Dataset excerpts:

+++

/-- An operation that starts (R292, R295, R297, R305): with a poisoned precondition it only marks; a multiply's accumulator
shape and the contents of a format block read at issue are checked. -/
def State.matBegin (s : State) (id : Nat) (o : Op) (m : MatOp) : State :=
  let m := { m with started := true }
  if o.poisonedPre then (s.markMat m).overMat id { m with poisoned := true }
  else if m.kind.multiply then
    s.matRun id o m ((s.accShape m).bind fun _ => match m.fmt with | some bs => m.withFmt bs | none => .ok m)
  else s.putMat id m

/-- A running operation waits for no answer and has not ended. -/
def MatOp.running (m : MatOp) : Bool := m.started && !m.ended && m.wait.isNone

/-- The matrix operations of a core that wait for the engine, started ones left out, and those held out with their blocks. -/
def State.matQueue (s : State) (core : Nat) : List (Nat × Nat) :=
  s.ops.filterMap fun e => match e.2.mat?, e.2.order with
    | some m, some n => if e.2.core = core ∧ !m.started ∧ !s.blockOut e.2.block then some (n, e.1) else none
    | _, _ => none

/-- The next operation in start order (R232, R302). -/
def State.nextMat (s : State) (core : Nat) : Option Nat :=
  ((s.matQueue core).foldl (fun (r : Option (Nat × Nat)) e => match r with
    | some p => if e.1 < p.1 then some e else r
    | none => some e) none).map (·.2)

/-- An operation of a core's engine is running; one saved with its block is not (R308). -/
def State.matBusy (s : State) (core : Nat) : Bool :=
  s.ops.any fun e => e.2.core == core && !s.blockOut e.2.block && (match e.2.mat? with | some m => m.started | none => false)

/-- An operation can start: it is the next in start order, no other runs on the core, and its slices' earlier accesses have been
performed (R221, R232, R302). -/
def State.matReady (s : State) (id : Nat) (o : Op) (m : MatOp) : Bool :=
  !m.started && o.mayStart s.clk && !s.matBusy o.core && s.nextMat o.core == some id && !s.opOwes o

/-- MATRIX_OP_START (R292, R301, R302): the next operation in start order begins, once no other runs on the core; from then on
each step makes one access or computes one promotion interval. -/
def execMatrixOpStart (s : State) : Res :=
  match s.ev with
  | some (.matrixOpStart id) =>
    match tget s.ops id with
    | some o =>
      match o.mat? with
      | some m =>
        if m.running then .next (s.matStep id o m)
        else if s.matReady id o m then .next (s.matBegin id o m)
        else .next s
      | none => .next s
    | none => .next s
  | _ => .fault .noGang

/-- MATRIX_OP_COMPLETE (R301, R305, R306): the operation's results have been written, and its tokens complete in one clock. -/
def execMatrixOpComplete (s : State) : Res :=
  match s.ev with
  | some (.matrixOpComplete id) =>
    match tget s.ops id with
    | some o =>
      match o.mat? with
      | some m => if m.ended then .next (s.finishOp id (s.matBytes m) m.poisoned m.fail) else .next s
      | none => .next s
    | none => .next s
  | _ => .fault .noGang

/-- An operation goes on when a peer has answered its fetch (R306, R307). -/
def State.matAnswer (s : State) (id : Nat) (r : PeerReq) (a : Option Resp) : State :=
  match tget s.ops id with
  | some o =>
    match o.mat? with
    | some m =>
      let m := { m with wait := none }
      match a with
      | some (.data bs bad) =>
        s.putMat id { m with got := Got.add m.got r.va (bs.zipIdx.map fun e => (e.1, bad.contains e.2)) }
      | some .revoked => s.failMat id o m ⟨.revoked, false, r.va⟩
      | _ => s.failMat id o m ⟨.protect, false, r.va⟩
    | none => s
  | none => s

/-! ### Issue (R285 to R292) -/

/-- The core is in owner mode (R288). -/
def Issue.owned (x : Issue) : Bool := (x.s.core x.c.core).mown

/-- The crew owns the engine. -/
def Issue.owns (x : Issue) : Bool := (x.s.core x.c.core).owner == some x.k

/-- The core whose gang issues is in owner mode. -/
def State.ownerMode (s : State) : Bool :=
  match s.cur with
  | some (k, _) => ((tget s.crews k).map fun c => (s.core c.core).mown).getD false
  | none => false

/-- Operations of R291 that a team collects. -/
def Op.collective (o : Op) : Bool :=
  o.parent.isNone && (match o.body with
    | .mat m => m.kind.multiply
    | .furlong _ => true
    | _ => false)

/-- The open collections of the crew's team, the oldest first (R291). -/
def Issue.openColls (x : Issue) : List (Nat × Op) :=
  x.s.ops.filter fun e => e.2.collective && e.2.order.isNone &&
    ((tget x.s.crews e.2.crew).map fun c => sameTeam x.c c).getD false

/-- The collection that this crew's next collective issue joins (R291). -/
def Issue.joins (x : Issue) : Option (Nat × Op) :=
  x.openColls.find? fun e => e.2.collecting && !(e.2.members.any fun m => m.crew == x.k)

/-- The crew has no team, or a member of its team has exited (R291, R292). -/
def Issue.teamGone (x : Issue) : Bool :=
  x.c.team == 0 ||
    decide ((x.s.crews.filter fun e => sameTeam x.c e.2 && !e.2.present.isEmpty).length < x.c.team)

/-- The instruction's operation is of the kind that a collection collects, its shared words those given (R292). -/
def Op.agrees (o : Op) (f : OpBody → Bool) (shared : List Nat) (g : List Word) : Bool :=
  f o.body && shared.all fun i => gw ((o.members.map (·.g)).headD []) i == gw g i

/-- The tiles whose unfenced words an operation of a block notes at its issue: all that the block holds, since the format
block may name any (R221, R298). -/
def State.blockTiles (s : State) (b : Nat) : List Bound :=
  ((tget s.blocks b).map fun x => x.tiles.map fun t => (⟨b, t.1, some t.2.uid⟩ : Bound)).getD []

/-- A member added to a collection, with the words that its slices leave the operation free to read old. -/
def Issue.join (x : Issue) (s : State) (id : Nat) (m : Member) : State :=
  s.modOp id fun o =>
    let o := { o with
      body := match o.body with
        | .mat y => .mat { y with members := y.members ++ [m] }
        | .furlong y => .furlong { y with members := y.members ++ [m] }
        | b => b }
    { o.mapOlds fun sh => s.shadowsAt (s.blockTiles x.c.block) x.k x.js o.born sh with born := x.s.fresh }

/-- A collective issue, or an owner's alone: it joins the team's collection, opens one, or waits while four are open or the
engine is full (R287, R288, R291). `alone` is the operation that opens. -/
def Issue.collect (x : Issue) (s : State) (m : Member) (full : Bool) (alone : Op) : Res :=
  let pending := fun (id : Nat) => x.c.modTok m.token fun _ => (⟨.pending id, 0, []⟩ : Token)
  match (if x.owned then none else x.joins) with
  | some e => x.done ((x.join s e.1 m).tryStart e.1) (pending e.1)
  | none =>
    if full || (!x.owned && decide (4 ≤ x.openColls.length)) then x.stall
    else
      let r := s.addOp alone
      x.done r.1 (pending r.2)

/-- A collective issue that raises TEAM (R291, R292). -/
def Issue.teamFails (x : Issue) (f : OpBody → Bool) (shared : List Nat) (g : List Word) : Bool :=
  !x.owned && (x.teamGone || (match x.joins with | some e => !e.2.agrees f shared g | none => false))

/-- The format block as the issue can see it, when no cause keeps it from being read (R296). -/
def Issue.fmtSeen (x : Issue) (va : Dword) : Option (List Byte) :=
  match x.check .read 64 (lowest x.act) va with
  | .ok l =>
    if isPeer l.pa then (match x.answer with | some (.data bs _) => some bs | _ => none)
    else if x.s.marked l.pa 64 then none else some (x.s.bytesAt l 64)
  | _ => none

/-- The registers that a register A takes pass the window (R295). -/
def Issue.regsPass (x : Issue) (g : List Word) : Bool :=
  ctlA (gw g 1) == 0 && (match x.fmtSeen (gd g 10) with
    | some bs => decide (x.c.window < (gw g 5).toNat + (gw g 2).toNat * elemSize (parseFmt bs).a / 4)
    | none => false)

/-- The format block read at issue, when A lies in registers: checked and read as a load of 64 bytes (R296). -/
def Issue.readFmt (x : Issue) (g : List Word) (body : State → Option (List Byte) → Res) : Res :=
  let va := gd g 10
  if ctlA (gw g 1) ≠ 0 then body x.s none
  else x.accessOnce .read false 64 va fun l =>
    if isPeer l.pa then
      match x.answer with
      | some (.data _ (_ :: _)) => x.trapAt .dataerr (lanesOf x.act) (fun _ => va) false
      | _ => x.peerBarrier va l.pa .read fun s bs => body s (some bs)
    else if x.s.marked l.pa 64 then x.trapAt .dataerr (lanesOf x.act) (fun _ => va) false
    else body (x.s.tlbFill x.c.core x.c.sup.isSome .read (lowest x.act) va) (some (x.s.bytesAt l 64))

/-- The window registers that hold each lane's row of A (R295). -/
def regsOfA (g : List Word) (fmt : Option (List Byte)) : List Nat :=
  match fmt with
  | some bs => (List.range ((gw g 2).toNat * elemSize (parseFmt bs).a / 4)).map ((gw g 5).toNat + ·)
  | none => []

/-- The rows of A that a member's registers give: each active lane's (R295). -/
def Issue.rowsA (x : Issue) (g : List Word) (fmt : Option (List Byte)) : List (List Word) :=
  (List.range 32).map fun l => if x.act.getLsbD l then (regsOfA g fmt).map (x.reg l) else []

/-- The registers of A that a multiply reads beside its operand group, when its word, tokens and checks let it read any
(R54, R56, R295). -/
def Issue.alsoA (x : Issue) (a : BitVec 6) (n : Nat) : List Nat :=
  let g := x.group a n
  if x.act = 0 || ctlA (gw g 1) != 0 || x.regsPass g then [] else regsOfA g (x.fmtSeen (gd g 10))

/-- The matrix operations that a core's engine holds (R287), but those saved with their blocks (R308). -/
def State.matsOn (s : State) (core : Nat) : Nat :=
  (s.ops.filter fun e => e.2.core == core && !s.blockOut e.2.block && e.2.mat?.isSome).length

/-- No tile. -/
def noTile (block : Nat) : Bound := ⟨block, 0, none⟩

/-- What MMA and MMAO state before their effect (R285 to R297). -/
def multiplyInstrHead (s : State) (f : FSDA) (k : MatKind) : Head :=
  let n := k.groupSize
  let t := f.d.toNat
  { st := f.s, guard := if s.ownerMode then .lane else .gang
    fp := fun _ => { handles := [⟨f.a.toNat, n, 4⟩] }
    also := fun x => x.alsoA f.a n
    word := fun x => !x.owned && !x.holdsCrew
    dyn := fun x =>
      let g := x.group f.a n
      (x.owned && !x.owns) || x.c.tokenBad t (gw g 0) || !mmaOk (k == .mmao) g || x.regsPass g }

+++

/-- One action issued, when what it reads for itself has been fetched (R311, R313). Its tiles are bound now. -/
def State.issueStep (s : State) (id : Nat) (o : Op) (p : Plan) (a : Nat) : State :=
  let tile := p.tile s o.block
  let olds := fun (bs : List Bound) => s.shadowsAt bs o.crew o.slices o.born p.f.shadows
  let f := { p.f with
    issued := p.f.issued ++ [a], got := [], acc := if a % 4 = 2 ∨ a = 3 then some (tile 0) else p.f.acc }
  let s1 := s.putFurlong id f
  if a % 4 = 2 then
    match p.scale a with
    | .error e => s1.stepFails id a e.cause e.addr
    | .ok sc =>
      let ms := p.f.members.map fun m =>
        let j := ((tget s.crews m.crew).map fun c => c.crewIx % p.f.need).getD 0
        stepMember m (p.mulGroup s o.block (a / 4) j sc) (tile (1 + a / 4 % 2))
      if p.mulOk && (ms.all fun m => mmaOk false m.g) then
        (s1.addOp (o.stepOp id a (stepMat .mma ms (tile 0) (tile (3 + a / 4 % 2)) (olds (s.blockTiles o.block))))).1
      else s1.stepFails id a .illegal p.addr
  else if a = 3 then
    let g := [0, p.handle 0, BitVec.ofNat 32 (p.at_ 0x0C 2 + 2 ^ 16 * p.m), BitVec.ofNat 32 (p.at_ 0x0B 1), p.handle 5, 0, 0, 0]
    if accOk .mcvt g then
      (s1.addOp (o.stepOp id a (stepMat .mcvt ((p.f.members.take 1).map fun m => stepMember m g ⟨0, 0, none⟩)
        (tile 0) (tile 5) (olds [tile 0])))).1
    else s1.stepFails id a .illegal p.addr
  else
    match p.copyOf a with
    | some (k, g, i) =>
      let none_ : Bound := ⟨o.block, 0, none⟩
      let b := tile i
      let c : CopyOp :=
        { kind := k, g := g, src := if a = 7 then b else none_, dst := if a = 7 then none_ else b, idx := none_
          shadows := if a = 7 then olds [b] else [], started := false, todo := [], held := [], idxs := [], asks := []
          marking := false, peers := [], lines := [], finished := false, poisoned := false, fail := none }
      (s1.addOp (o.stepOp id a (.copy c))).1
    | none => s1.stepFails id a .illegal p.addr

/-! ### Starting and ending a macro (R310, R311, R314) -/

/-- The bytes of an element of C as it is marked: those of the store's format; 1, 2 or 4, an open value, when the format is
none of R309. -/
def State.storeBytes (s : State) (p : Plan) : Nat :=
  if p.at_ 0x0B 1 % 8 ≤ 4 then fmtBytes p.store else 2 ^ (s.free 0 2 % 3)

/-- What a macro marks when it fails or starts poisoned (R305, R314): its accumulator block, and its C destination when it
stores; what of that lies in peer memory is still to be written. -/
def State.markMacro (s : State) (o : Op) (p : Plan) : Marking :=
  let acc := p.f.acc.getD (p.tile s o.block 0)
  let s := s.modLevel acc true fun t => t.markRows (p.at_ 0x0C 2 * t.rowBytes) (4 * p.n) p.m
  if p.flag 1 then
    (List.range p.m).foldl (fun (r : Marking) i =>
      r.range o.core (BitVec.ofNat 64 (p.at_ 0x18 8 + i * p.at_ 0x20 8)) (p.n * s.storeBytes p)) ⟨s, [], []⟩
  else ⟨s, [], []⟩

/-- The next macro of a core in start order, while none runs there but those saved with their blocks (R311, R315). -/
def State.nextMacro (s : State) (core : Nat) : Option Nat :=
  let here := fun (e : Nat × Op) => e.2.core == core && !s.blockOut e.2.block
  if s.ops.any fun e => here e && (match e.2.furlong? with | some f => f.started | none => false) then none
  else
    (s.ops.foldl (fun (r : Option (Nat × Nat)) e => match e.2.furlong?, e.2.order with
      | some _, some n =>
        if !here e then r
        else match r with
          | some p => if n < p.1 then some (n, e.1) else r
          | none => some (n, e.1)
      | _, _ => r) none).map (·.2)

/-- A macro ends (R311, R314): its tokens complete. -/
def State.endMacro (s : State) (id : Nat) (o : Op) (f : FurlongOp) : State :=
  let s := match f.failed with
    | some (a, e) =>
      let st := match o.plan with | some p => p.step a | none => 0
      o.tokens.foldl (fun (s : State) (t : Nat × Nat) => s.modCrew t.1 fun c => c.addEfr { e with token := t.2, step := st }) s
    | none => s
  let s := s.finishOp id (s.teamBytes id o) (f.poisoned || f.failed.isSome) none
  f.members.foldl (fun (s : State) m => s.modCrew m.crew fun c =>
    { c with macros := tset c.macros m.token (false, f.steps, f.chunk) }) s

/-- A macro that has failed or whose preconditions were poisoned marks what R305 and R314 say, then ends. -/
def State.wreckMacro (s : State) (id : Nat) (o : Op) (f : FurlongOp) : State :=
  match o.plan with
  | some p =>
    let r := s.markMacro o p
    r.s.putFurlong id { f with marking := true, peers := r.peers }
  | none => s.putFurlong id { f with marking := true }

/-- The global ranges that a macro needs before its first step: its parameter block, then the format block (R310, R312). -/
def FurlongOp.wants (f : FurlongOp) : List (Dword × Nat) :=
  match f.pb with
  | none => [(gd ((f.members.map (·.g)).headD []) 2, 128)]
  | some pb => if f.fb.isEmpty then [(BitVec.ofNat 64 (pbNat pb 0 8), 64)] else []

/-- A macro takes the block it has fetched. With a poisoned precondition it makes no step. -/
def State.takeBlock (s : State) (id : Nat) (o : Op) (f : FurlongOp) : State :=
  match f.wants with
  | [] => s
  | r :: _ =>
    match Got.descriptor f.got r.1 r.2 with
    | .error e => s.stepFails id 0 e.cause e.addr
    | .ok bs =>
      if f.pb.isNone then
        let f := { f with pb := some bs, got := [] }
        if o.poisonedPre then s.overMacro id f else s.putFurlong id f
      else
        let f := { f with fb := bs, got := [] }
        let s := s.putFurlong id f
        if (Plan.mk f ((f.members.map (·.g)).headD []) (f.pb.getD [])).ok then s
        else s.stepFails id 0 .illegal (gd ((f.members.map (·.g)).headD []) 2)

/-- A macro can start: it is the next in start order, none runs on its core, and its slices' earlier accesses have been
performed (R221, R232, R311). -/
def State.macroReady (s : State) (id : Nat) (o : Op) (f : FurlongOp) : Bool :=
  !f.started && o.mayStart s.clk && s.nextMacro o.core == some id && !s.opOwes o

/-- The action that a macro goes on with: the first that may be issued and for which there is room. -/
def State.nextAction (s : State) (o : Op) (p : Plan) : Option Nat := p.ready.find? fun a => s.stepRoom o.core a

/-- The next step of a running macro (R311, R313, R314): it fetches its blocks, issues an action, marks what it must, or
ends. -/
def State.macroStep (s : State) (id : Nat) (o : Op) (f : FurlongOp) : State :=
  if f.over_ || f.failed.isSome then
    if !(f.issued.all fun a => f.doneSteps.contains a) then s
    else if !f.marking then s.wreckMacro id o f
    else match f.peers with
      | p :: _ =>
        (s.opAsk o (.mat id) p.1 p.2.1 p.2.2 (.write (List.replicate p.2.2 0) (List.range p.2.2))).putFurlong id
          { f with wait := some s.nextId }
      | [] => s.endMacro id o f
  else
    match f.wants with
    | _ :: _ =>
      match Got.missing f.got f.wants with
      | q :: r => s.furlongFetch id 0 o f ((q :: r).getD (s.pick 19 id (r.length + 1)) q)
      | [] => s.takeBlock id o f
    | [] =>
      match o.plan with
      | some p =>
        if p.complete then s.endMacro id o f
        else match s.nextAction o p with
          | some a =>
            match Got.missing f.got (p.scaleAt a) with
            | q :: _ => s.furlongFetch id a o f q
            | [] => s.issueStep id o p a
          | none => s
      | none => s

+++

Exercise directions:
Taking the records above, retype every line from the one with "o.tokens.foldl (fun (s" down to the one with "let s := s.finishOp", exactly and with nothing else.

Solution to this task:
      o.tokens.foldl (fun (s : State) (t : Nat × Nat) => s.modCrew t.1 fun c => c.addEfr { e with token := t.2, step := st }) s
    | none => s
  let s := s.finishOp id (s.teamBytes id o) (f.poisoned || f.failed.isSome) none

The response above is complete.